RECORDS SUPPLIED:

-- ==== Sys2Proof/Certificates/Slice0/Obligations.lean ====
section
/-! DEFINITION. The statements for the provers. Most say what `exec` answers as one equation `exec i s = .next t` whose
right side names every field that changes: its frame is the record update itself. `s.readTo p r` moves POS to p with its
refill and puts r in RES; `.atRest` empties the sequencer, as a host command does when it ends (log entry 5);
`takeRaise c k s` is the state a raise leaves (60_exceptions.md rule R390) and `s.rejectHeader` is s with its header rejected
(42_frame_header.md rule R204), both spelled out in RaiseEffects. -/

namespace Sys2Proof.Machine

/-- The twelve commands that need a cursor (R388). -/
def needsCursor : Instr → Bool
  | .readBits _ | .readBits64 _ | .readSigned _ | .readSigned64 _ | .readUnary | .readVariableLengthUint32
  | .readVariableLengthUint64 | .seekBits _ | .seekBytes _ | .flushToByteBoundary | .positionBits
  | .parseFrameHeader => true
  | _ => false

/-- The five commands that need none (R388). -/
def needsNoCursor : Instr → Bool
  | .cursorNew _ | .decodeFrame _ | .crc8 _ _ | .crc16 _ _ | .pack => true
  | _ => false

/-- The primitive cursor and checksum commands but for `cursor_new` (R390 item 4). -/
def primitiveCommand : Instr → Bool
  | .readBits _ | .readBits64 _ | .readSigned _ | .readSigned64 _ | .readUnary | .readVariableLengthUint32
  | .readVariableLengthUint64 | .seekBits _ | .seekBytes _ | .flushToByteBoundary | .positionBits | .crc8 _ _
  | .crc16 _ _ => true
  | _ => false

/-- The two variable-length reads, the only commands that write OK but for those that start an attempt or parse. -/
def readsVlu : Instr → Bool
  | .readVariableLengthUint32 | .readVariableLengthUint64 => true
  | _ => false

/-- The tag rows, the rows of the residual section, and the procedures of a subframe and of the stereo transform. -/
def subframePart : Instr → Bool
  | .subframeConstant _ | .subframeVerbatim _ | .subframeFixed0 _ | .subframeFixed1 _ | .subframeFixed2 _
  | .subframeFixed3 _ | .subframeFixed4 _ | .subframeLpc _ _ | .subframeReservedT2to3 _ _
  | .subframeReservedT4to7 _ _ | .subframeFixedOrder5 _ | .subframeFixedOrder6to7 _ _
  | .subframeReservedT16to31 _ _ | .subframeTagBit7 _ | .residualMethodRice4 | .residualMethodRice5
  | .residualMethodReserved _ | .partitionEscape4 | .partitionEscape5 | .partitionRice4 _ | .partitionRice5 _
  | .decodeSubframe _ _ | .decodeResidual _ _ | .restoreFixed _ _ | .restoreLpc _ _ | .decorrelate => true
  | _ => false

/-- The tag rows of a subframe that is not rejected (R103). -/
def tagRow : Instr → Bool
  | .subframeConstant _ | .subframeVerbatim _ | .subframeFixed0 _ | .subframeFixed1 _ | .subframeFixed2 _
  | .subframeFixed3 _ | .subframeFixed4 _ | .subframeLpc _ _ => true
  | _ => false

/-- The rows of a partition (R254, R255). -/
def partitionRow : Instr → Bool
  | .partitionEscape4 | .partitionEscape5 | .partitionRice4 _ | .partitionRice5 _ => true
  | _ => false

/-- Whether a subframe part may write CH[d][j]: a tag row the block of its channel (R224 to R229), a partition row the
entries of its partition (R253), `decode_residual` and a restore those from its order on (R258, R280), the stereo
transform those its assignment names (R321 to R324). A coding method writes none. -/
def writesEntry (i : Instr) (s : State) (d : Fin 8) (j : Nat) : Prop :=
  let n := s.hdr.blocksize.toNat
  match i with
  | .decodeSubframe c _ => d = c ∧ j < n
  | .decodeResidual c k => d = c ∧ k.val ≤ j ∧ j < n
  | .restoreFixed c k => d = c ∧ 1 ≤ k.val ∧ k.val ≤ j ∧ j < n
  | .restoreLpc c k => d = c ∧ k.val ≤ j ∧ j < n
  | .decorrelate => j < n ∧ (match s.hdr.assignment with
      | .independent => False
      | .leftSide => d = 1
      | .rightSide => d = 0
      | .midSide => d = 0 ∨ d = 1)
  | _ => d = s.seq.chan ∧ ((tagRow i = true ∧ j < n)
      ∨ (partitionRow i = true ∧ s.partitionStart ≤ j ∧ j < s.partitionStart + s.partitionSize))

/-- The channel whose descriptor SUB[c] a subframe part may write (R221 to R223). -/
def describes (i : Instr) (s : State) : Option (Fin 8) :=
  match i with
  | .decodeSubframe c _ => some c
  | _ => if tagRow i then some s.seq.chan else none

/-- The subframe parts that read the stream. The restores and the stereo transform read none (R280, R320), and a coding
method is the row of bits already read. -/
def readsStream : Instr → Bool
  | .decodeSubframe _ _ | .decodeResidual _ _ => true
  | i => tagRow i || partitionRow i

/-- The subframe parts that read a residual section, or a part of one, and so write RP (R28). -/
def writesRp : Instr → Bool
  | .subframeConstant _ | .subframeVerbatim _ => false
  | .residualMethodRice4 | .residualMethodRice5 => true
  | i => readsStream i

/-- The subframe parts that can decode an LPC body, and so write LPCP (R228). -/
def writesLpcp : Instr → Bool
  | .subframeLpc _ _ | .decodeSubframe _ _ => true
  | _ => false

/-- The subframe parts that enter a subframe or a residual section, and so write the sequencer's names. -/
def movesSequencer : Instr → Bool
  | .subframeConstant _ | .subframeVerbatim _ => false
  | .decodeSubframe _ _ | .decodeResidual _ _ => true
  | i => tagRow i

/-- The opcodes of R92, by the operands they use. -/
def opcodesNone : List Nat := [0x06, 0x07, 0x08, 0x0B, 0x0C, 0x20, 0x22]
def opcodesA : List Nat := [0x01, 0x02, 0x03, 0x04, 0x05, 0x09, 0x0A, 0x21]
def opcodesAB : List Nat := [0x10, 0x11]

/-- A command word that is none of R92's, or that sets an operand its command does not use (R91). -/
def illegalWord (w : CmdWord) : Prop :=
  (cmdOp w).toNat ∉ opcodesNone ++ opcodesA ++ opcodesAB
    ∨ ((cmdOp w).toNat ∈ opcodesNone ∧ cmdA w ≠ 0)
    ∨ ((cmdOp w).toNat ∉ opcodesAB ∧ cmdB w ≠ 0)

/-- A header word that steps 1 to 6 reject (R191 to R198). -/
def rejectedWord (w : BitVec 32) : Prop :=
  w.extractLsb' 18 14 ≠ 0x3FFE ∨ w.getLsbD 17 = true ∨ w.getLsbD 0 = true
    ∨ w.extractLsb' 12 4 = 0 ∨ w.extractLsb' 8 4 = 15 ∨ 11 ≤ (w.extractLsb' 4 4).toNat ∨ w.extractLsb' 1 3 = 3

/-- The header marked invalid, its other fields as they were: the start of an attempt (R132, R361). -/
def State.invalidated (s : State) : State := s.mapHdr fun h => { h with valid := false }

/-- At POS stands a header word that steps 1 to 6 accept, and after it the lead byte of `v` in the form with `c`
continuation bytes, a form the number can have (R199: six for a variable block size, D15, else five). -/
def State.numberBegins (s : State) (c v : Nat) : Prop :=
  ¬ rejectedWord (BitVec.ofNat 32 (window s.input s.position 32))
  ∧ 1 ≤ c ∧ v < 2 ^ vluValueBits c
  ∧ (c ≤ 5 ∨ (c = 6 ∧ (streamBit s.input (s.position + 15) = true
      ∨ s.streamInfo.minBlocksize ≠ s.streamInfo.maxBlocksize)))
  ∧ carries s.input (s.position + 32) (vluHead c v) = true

WORK REQUIRED: Transcribe the listing in full, line by line.

SOLUTION BELOW:
-- ==== Sys2Proof/Certificates/Slice0/Obligations.lean ====
section
/-! DEFINITION. The statements for the provers. Most say what `exec` answers as one equation `exec i s = .next t` whose
right side names every field that changes: its frame is the record update itself. `s.readTo p r` moves POS to p with its
refill and puts r in RES; `.atRest` empties the sequencer, as a host command does when it ends (log entry 5);
`takeRaise c k s` is the state a raise leaves (60_exceptions.md rule R390) and `s.rejectHeader` is s with its header rejected
(42_frame_header.md rule R204), both spelled out in RaiseEffects. -/

namespace Sys2Proof.Machine

/-- The twelve commands that need a cursor (R388). -/
def needsCursor : Instr → Bool
  | .readBits _ | .readBits64 _ | .readSigned _ | .readSigned64 _ | .readUnary | .readVariableLengthUint32
  | .readVariableLengthUint64 | .seekBits _ | .seekBytes _ | .flushToByteBoundary | .positionBits
  | .parseFrameHeader => true
  | _ => false

/-- The five commands that need none (R388). -/
def needsNoCursor : Instr → Bool
  | .cursorNew _ | .decodeFrame _ | .crc8 _ _ | .crc16 _ _ | .pack => true
  | _ => false

/-- The primitive cursor and checksum commands but for `cursor_new` (R390 item 4). -/
def primitiveCommand : Instr → Bool
  | .readBits _ | .readBits64 _ | .readSigned _ | .readSigned64 _ | .readUnary | .readVariableLengthUint32
  | .readVariableLengthUint64 | .seekBits _ | .seekBytes _ | .flushToByteBoundary | .positionBits | .crc8 _ _
  | .crc16 _ _ => true
  | _ => false

/-- The two variable-length reads, the only commands that write OK but for those that start an attempt or parse. -/
def readsVlu : Instr → Bool
  | .readVariableLengthUint32 | .readVariableLengthUint64 => true
  | _ => false

/-- The tag rows, the rows of the residual section, and the procedures of a subframe and of the stereo transform. -/
def subframePart : Instr → Bool
  | .subframeConstant _ | .subframeVerbatim _ | .subframeFixed0 _ | .subframeFixed1 _ | .subframeFixed2 _
  | .subframeFixed3 _ | .subframeFixed4 _ | .subframeLpc _ _ | .subframeReservedT2to3 _ _
  | .subframeReservedT4to7 _ _ | .subframeFixedOrder5 _ | .subframeFixedOrder6to7 _ _
  | .subframeReservedT16to31 _ _ | .subframeTagBit7 _ | .residualMethodRice4 | .residualMethodRice5
  | .residualMethodReserved _ | .partitionEscape4 | .partitionEscape5 | .partitionRice4 _ | .partitionRice5 _
  | .decodeSubframe _ _ | .decodeResidual _ _ | .restoreFixed _ _ | .restoreLpc _ _ | .decorrelate => true
  | _ => false

/-- The tag rows of a subframe that is not rejected (R103). -/
def tagRow : Instr → Bool
  | .subframeConstant _ | .subframeVerbatim _ | .subframeFixed0 _ | .subframeFixed1 _ | .subframeFixed2 _
  | .subframeFixed3 _ | .subframeFixed4 _ | .subframeLpc _ _ => true
  | _ => false

/-- The rows of a partition (R254, R255). -/
def partitionRow : Instr → Bool
  | .partitionEscape4 | .partitionEscape5 | .partitionRice4 _ | .partitionRice5 _ => true
  | _ => false

/-- Whether a subframe part may write CH[d][j]: a tag row the block of its channel (R224 to R229), a partition row the
entries of its partition (R253), `decode_residual` and a restore those from its order on (R258, R280), the stereo
transform those its assignment names (R321 to R324). A coding method writes none. -/
def writesEntry (i : Instr) (s : State) (d : Fin 8) (j : Nat) : Prop :=
  let n := s.hdr.blocksize.toNat
  match i with
  | .decodeSubframe c _ => d = c ∧ j < n
  | .decodeResidual c k => d = c ∧ k.val ≤ j ∧ j < n
  | .restoreFixed c k => d = c ∧ 1 ≤ k.val ∧ k.val ≤ j ∧ j < n
  | .restoreLpc c k => d = c ∧ k.val ≤ j ∧ j < n
  | .decorrelate => j < n ∧ (match s.hdr.assignment with
      | .independent => False
      | .leftSide => d = 1
      | .rightSide => d = 0
      | .midSide => d = 0 ∨ d = 1)
  | _ => d = s.seq.chan ∧ ((tagRow i = true ∧ j < n)
      ∨ (partitionRow i = true ∧ s.partitionStart ≤ j ∧ j < s.partitionStart + s.partitionSize))

/-- The channel whose descriptor SUB[c] a subframe part may write (R221 to R223). -/
def describes (i : Instr) (s : State) : Option (Fin 8) :=
  match i with
  | .decodeSubframe c _ => some c
  | _ => if tagRow i then some s.seq.chan else none

/-- The subframe parts that read the stream. The restores and the stereo transform read none (R280, R320), and a coding
method is the row of bits already read. -/
def readsStream : Instr → Bool
  | .decodeSubframe _ _ | .decodeResidual _ _ => true
  | i => tagRow i || partitionRow i

/-- The subframe parts that read a residual section, or a part of one, and so write RP (R28). -/
def writesRp : Instr → Bool
  | .subframeConstant _ | .subframeVerbatim _ => false
  | .residualMethodRice4 | .residualMethodRice5 => true
  | i => readsStream i

/-- The subframe parts that can decode an LPC body, and so write LPCP (R228). -/
def writesLpcp : Instr → Bool
  | .subframeLpc _ _ | .decodeSubframe _ _ => true
  | _ => false

/-- The subframe parts that enter a subframe or a residual section, and so write the sequencer's names. -/
def movesSequencer : Instr → Bool
  | .subframeConstant _ | .subframeVerbatim _ => false
  | .decodeSubframe _ _ | .decodeResidual _ _ => true
  | i => tagRow i

/-- The opcodes of R92, by the operands they use. -/
def opcodesNone : List Nat := [0x06, 0x07, 0x08, 0x0B, 0x0C, 0x20, 0x22]
def opcodesA : List Nat := [0x01, 0x02, 0x03, 0x04, 0x05, 0x09, 0x0A, 0x21]
def opcodesAB : List Nat := [0x10, 0x11]

/-- A command word that is none of R92's, or that sets an operand its command does not use (R91). -/
def illegalWord (w : CmdWord) : Prop :=
  (cmdOp w).toNat ∉ opcodesNone ++ opcodesA ++ opcodesAB
    ∨ ((cmdOp w).toNat ∈ opcodesNone ∧ cmdA w ≠ 0)
    ∨ ((cmdOp w).toNat ∉ opcodesAB ∧ cmdB w ≠ 0)

/-- A header word that steps 1 to 6 reject (R191 to R198). -/
def rejectedWord (w : BitVec 32) : Prop :=
  w.extractLsb' 18 14 ≠ 0x3FFE ∨ w.getLsbD 17 = true ∨ w.getLsbD 0 = true
    ∨ w.extractLsb' 12 4 = 0 ∨ w.extractLsb' 8 4 = 15 ∨ 11 ≤ (w.extractLsb' 4 4).toNat ∨ w.extractLsb' 1 3 = 3

/-- The header marked invalid, its other fields as they were: the start of an attempt (R132, R361). -/
def State.invalidated (s : State) : State := s.mapHdr fun h => { h with valid := false }

/-- At POS stands a header word that steps 1 to 6 accept, and after it the lead byte of `v` in the form with `c`
continuation bytes, a form the number can have (R199: six for a variable block size, D15, else five). -/
def State.numberBegins (s : State) (c v : Nat) : Prop :=
  ¬ rejectedWord (BitVec.ofNat 32 (window s.input s.position 32))
  ∧ 1 ≤ c ∧ v < 2 ^ vluValueBits c
  ∧ (c ≤ 5 ∨ (c = 6 ∧ (streamBit s.input (s.position + 15) = true
      ∨ s.streamInfo.minBlocksize ≠ s.streamInfo.maxBlocksize)))
  ∧ carries s.input (s.position + 32) (vluHead c v) = true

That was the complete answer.